Given these basic rules for HTML tags, it is best now to simply look at an example document to see how they are used. Our first complete example written in transitional HTML 4 is shown here:

  <!DOCTYPE HTML PUBLIC "-//W3C//DTD HTML 4.01 Transitional//EN"   "http://www.w3.org/TR/html4/loose.dtd">   <html>   <head>   <title>  First HTML Example  </title  >  </head>   <body>   <h1>  Welcome to the World of HTML  </h1>   <hr>   <p>HTML <b>really</b>  isn't so hard!  </p>   <p>  You can put in lots of text if you want to. In fact, you could keep on typing and make up more sentences and continue on and on.  </p>   </body>   </html>  

In the case of XHTML, which is a stricter and cleaner version of HTML, we really don't see many changes yet, as shown in the example that follows :

  <!DOCTYPE html PUBLIC "-//W3C//DTD XHTML 1.0 Transitional//EN"   "http://www.w3.org/TR/xhtml1/DTD/xhtml1-transitional.dtd">   <html xmlns="http://www.w3.org/1999/xhtml" lang="en">   <head>   <title>  First XHTML Example  </title>   </head>   <body>   <h1>  Welcome to the World of XHTML  </h1>   <hr />   <p>  XHTML  <b>  really  </b>  isn't so hard!  </p>   <p>  You can put in lots of text if you want to. In fact, you could keep on typing and make up more sentences and continue on and on.  </p>   </body>   </html>  

The preceding example uses some of the most common elements found in HTML documents:

  • The <!DOCTYPE> statement indicates the particular version of HTML or XHTML being used in the document. In the first example, the transitional 4.01 specification was used, while in the second, the transitional XHTML 1.0 specification was employed.

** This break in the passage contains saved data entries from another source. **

/-! ## The output word and the transition -/

/-- R57: the output word as exact arithmetic on `s[1]` alone: each product is reduced modulo 2^64 separately, with the rotation by 7 between
them. The rule's worked example. -/
def Obligations.OutputWordFormula : Prop :=
  (∀ w : Words, ∃ a b, a = w.s1.toNat * 5 % 2 ^ 64 ∧ b = a * 2 ^ 7 % 2 ^ 64 + a / 2 ^ 57 ∧ (out w).toNat = b * 9 % 2 ^ 64)
  ∧ ∀ x y z, out ⟨x, 2#64, y, z⟩ = 0x2D00#64

/-- R60: the sequential transition in terms of the original words only, with the rule's own check. -/
def Obligations.TransitionClosedForm : Prop :=
  (∀ w : Words, transition w
    = ⟨xor64 (xor64 w.s0 w.s3) w.s1, xor64 (xor64 w.s1 w.s2) w.s0, xor64 (xor64 w.s2 w.s0) (shl64 w.s1 17),
        rotl64 (xor64 w.s3 w.s1) 45⟩)
  ∧ transition ⟨1#64, 2#64, 3#64, 4#64⟩ = ⟨0x7#64, 0x0#64, 0x40002#64, 0x0000C00000000000#64⟩

/-- R7, R63: the products by 5 and 9 are a shift and an addition, they wrap exactly above the bounds the rule names, and a rotation by `k`
moves bit `i - k` to bit `i`. -/
def Obligations.CoreArithmeticLaws : Prop :=
  (∀ x : Word, mul64 x 5#64 = x + shl64 x 2 ∧ mul64 x 9#64 = x + shl64 x 3
    ∧ ((mul64 x 5#64).toNat = x.toNat * 5 ↔ x.toNat ≤ 0x3333333333333333)
    ∧ ((mul64 x 9#64).toNat = x.toNat * 9 ↔ x.toNat ≤ 0x1C71C71C71C71C71))
  ∧ ∀ (x : Word) (k i : Nat), 0 < k → k < 64 → i < 64 → (rotl64 x k).getLsbD i = x.getLsbD ((i + 64 - k) % 64)

/-- R64: the transition is linear and a bijection; the output word is not linear. -/
def Obligations.TransitionIsLinearBijection : Prop :=
  (∀ a b : Words, transition (a.xor b) = (transition a).xor (transition b)) ∧ Function.Bijective transition
  ∧ ∃ a b : Words, out (a.xor b) ≠ out a ^^^ out b

/-- R62: the all-zero state is a fixed point with output 0, no other state maps to it, and NEXT on it is performed without error. -/
def Obligations.ZeroIsTheOnlyPreimageOfZero : Prop :=
  out Words.zero = 0#64 ∧ transition Words.zero = Words.zero ∧ (∀ w, transition w = Words.zero → w = Words.zero)
  ∧ ∀ s : State, s.seeded = true → s.words = Words.zero →
      ∃ t, exec .next s = .next t ∧ t.words = Words.zero ∧ t.rsp = some ⟨.ok, 0#64⟩

/-- R61: NEXT. Seeded: the response is the output word of the state before the transition, the state advances once, nothing else changes.
Unseeded: NOT_SEEDED and no effect. With `s[1]` = 0 the word is 0, and the all-zero state stays so. The rule's worked example. -/
def Obligations.NextEffectAndFrame : Prop :=
  (∀ x, decode ⟨0b001#3, x⟩ = .next)
  ∧ (∀ s : State, s.seeded = true → exec .next s = .next (drawnWith (out s.words) s))
  ∧ (∀ s : State, s.seeded = false → exec .next s = .next (refusedWith .notSeeded s))
  ∧ (∀ w : Words, w.s1 = 0#64 → out w = 0#64) ∧ transition Words.zero = Words.zero
  ∧ out ⟨1#64, 2#64, 3#64, 4#64⟩ = 0x0000000000002D00#64
  ∧ transition ⟨1#64, 2#64, 3#64, 4#64⟩ = ⟨0x7#64, 0x0#64, 0x40002#64, 0x0000C00000000000#64⟩

/-- R66: after N NEXT commands from a seeded state the state is the transition applied N times, the responses are the output words of the
states passed through, and `step_o` has pulsed N times. -/
def Obligations.NextSequence : Prop :=
  ∀ (n : Nat) (s : State), s.seeded = true →
    ∃ t, transactions (List.replicate n .next) s
        = some (t, (List.range n).map fun k => ⟨.ok, out (transition^[k] s.words)⟩)
      ∧ t.words = transition^[n] s.words ∧ t.stepPulses = s.stepPulses + n

/-! ## The scalers -/

/-- R8: `rne` leaves what fits, and otherwise gives the nearest multiple of the unit of the kept bits, a tie going to the even one; the
result has at most `p` significant bits or is the next power of two. -/
def Obligations.RneRoundsToNearestEven : Prop :=
  ∀ n p : Nat, 1 ≤ p → (bitlen n ≤ p → rne n p = n) ∧ (p < bitlen n →
    ∃ u q, u = 2 ^ (bitlen n - p) ∧ rne n p = q * u ∧ 2 * (rne n p - n) ≤ u ∧ 2 * (n - rne n p) ≤ u
      ∧ ((2 * (rne n p - n) = u ∨ 2 * (n - rne n p) = u) → q % 2 = 0) ∧ (q < 2 ^ p ∨ rne n p = 2 ^ bitlen n))

/-- R9: for both formats, `fpenc` of an `m` with at most `p` significant bits and `m ≤ 2^k` stands for exactly `m / 2^k`, with sign 0; for
`m` = 0 it is the pattern 0, and if `m` is not 0 its biased exponent lies between `bias - k` and `bias`. The premise `k < bias` holds in the four uses. -/
def Obligations.FpencStandsForTheQuotient : Prop :=
  (∀ m k : Nat, m ≤ 2 ^ k → k < 127 → 2 ^ (bitlen m - 24) ∣ m →
    fpValue 24 8 127 (fpenc m k 24 8 127).toNat = some (scaled m k) ∧ (m = 0 → (fpenc m k 24 8 127).toNat = 0)
    ∧ (m ≠ 0 → 127 - k ≤ (fpenc m k 24 8 127).toNat / 2 ^ 23 ∧ (fpenc m k 24 8 127).toNat / 2 ^ 23 ≤ 127))
  ∧ ∀ m k : Nat, m ≤ 2 ^ k → k < 1023 → 2 ^ (bitlen m - 53) ∣ m →
    fpValue 53 11 1023 (fpenc m k 53 11 1023).toNat = some (scaled m k) ∧ (m = 0 → (fpenc m k 53 11 1023).toNat = 0)
    ∧ (m ≠ 0 → 1023 - k ≤ (fpenc m k 53 11 1023).toNat / 2 ^ 52 ∧ (fpenc m k 53 11 1023).toNat / 2 ^ 52 ≤ 1023)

  • The <html> , <head> , and <body> tag pairs are used to specify the general structure of the document. Notice that under XHTML you need to have a little more information about the language you are using.

  • The <title> and </title> tag pair specifies the title of the document that generally appears in the title bar of the Web browser.

  • The <h1> and </h1> header tag pair creates a headline indicating some important information.

  • The <hr /> tag, which has no end tag making its syntax different in XHTML, inserts a horizontal rule, or bar, across the screen.

  • The <p> and </p> paragraph tag pair indicates a paragraph of text.

If you are using a text editor, you could type in the previous listing and save it with a filename such as "firstexample.htm" or "firstexample.html." For a browser to read your file properly off your local disk, it must end either in the .htm or .html extension. If you don't save your file with the appropriate extension, the browser probably won't attempt to interpret the HTML markup. When this happens, the markup elements may appear in the browser window, as shown in Figure 1-2. However, note that some browsers will let you get away with bad file extensions locally, but on a server you could run into problems.

click to expand
Figure 1-2: Raw HTML mistakenly displayed in browser window

After you save the example file on your system, open it in your browser by using the Open, Open Page, or Open File command, which should be found in the browser's File menu. After your browser reads the file, it should render a page like the one shown in Figure 1-3.

click to expand
Figure 1-3: An HTML page displayed in a browser

If your page does not display properly, review your file to make sure that you typed in the markup correctly. If you find a mistake and make a change to the file, save the file, go back to your browser, and click the Reload or Refresh button. Sometimes the browser will still reload the page from its memory cache; if a page does not update correctly on reload, hold down the SHIFT key while clicking the Reload button, and the browser should refetch the page. During this simple test, it's a good idea to keep the browser and text editor open simultaneously to avoid having to constantly reopen one or the other. Once you get the hang of HTML design, you'll see that, at this raw level, it is much like the edit, compile, and run cycle so familiar to programmers. However, you certainly don't want to use this manual process to develop Web pages because it can be tedious , error prone, and inefficient for page structure and visual design. For use here as illustration to learn the language, however, it works fine. Better approaches to HTML document creation are discussed in Chapter 2.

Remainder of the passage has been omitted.